§ **Data records**

● ● ● ● ● ● ●

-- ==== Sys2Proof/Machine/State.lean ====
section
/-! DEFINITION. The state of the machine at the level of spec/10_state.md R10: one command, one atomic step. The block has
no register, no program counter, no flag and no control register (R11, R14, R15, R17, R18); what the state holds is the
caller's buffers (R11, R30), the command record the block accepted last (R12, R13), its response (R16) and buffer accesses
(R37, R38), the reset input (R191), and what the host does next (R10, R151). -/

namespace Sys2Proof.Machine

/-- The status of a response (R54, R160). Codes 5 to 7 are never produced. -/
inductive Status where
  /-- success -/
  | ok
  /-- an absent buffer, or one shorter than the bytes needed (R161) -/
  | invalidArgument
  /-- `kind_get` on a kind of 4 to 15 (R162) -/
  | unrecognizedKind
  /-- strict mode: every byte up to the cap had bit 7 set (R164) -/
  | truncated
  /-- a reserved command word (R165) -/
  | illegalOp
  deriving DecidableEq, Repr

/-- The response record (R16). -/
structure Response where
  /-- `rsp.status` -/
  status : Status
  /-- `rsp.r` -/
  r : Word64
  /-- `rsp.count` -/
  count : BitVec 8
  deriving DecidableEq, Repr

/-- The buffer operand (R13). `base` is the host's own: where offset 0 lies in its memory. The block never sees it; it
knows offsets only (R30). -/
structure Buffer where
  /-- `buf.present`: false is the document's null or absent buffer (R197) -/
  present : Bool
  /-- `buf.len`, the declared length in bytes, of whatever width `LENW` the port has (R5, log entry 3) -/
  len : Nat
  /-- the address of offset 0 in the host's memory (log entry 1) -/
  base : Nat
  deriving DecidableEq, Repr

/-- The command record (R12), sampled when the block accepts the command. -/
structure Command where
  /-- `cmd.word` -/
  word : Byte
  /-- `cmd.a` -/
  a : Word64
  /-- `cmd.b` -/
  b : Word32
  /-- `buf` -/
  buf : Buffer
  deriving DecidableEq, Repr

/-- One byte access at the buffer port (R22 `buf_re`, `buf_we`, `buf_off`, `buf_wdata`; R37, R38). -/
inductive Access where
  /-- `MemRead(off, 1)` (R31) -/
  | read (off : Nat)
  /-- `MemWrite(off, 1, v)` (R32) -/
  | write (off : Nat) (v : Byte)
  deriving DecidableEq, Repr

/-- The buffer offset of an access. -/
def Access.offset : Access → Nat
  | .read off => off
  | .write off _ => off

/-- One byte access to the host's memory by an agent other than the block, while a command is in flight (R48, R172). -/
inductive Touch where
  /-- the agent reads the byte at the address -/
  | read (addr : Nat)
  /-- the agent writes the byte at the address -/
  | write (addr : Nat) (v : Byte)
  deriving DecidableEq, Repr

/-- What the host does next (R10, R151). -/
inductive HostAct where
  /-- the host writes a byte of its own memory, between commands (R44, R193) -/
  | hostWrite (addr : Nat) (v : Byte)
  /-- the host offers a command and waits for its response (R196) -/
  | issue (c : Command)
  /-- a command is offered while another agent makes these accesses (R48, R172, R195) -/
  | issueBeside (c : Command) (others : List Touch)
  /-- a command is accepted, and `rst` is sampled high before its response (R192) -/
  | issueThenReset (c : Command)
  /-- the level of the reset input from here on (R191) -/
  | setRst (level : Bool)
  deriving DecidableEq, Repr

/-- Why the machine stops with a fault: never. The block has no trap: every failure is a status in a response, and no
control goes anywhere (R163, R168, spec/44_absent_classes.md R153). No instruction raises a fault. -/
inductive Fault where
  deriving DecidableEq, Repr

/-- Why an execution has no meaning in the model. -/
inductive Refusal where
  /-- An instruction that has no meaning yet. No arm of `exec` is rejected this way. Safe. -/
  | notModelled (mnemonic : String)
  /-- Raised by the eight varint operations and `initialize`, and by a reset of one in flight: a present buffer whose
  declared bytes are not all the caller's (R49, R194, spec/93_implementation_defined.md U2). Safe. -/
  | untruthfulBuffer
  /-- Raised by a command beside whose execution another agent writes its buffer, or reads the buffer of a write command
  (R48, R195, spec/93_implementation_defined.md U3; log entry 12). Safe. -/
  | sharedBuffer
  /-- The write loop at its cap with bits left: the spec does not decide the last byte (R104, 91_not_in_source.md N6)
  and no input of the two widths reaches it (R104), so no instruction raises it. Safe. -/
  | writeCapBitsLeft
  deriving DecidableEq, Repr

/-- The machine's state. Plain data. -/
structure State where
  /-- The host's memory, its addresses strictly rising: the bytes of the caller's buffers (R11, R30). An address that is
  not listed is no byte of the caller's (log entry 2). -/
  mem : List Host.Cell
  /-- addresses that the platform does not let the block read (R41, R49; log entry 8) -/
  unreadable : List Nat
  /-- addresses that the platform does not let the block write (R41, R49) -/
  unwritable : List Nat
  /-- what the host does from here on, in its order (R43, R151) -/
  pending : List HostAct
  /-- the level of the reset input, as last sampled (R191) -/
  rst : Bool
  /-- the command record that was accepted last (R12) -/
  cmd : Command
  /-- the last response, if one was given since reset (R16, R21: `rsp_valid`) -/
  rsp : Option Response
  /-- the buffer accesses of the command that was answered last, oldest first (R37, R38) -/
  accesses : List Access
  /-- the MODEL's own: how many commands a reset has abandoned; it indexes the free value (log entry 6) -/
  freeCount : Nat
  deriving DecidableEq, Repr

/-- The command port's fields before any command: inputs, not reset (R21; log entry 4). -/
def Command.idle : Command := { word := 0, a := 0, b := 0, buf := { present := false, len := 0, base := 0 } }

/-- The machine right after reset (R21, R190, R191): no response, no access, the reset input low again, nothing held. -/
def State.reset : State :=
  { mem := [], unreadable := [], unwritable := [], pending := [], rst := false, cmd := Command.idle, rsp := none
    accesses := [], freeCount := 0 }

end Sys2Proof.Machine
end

● ● ● ● ● ● ●

§ **Required action**
Write out every entry above exactly as given.

§ **Solution to this exercise**
-- ==== Sys2Proof/Machine/State.lean ====
section
/-! DEFINITION. The state of the machine at the level of spec/10_state.md R10: one command, one atomic step. The block has
no register, no program counter, no flag and no control register (R11, R14, R15, R17, R18); what the state holds is the
caller's buffers (R11, R30), the command record the block accepted last (R12, R13), its response (R16) and buffer accesses
(R37, R38), the reset input (R191), and what the host does next (R10, R151). -/

namespace Sys2Proof.Machine

/-- The status of a response (R54, R160). Codes 5 to 7 are never produced. -/
inductive Status where
  /-- success -/
  | ok
  /-- an absent buffer, or one shorter than the bytes needed (R161) -/
  | invalidArgument
  /-- `kind_get` on a kind of 4 to 15 (R162) -/
  | unrecognizedKind
  /-- strict mode: every byte up to the cap had bit 7 set (R164) -/
  | truncated
  /-- a reserved command word (R165) -/
  | illegalOp
  deriving DecidableEq, Repr

/-- The response record (R16). -/
structure Response where
  /-- `rsp.status` -/
  status : Status
  /-- `rsp.r` -/
  r : Word64
  /-- `rsp.count` -/
  count : BitVec 8
  deriving DecidableEq, Repr

/-- The buffer operand (R13). `base` is the host's own: where offset 0 lies in its memory. The block never sees it; it
knows offsets only (R30). -/
structure Buffer where
  /-- `buf.present`: false is the document's null or absent buffer (R197) -/
  present : Bool
  /-- `buf.len`, the declared length in bytes, of whatever width `LENW` the port has (R5, log entry 3) -/
  len : Nat
  /-- the address of offset 0 in the host's memory (log entry 1) -/
  base : Nat
  deriving DecidableEq, Repr

/-- The command record (R12), sampled when the block accepts the command. -/
structure Command where
  /-- `cmd.word` -/
  word : Byte
  /-- `cmd.a` -/
  a : Word64
  /-- `cmd.b` -/
  b : Word32
  /-- `buf` -/
  buf : Buffer
  deriving DecidableEq, Repr

/-- One byte access at the buffer port (R22 `buf_re`, `buf_we`, `buf_off`, `buf_wdata`; R37, R38). -/
inductive Access where
  /-- `MemRead(off, 1)` (R31) -/
  | read (off : Nat)
  /-- `MemWrite(off, 1, v)` (R32) -/
  | write (off : Nat) (v : Byte)
  deriving DecidableEq, Repr

/-- The buffer offset of an access. -/
def Access.offset : Access → Nat
  | .read off => off
  | .write off _ => off

/-- One byte access to the host's memory by an agent other than the block, while a command is in flight (R48, R172). -/
inductive Touch where
  /-- the agent reads the byte at the address -/
  | read (addr : Nat)
  /-- the agent writes the byte at the address -/
  | write (addr : Nat) (v : Byte)
  deriving DecidableEq, Repr

/-- What the host does next (R10, R151). -/
inductive HostAct where
  /-- the host writes a byte of its own memory, between commands (R44, R193) -/
  | hostWrite (addr : Nat) (v : Byte)
  /-- the host offers a command and waits for its response (R196) -/
  | issue (c : Command)
  /-- a command is offered while another agent makes these accesses (R48, R172, R195) -/
  | issueBeside (c : Command) (others : List Touch)
  /-- a command is accepted, and `rst` is sampled high before its response (R192) -/
  | issueThenReset (c : Command)
  /-- the level of the reset input from here on (R191) -/
  | setRst (level : Bool)
  deriving DecidableEq, Repr

/-- Why the machine stops with a fault: never. The block has no trap: every failure is a status in a response, and no
control goes anywhere (R163, R168, spec/44_absent_classes.md R153). No instruction raises a fault. -/
inductive Fault where
  deriving DecidableEq, Repr

/-- Why an execution has no meaning in the model. -/
inductive Refusal where
  /-- An instruction that has no meaning yet. No arm of `exec` is rejected this way. Safe. -/
  | notModelled (mnemonic : String)
  /-- Raised by the eight varint operations and `initialize`, and by a reset of one in flight: a present buffer whose
  declared bytes are not all the caller's (R49, R194, spec/93_implementation_defined.md U2). Safe. -/
  | untruthfulBuffer
  /-- Raised by a command beside whose execution another agent writes its buffer, or reads the buffer of a write command
  (R48, R195, spec/93_implementation_defined.md U3; log entry 12). Safe. -/
  | sharedBuffer
  /-- The write loop at its cap with bits left: the spec does not decide the last byte (R104, 91_not_in_source.md N6)
  and no input of the two widths reaches it (R104), so no instruction raises it. Safe. -/
  | writeCapBitsLeft
  deriving DecidableEq, Repr

/-- The machine's state. Plain data. -/
structure State where
  /-- The host's memory, its addresses strictly rising: the bytes of the caller's buffers (R11, R30). An address that is
  not listed is no byte of the caller's (log entry 2). -/
  mem : List Host.Cell
  /-- addresses that the platform does not let the block read (R41, R49; log entry 8) -/
  unreadable : List Nat
  /-- addresses that the platform does not let the block write (R41, R49) -/
  unwritable : List Nat
  /-- what the host does from here on, in its order (R43, R151) -/
  pending : List HostAct
  /-- the level of the reset input, as last sampled (R191) -/
  rst : Bool
  /-- the command record that was accepted last (R12) -/
  cmd : Command
  /-- the last response, if one was given since reset (R16, R21: `rsp_valid`) -/
  rsp : Option Response
  /-- the buffer accesses of the command that was answered last, oldest first (R37, R38) -/
  accesses : List Access
  /-- the MODEL's own: how many commands a reset has abandoned; it indexes the free value (log entry 6) -/
  freeCount : Nat
  deriving DecidableEq, Repr

/-- The command port's fields before any command: inputs, not reset (R21; log entry 4). -/
def Command.idle : Command := { word := 0, a := 0, b := 0, buf := { present := false, len := 0, base := 0 } }

/-- The machine right after reset (R21, R190, R191): no response, no access, the reset input low again, nothing held. -/
def State.reset : State :=
  { mem := [], unreadable := [], unwritable := [], pending := [], rst := false, cmd := Command.idle, rsp := none
    accesses := [], freeCount := 0 }

end Sys2Proof.Machine
end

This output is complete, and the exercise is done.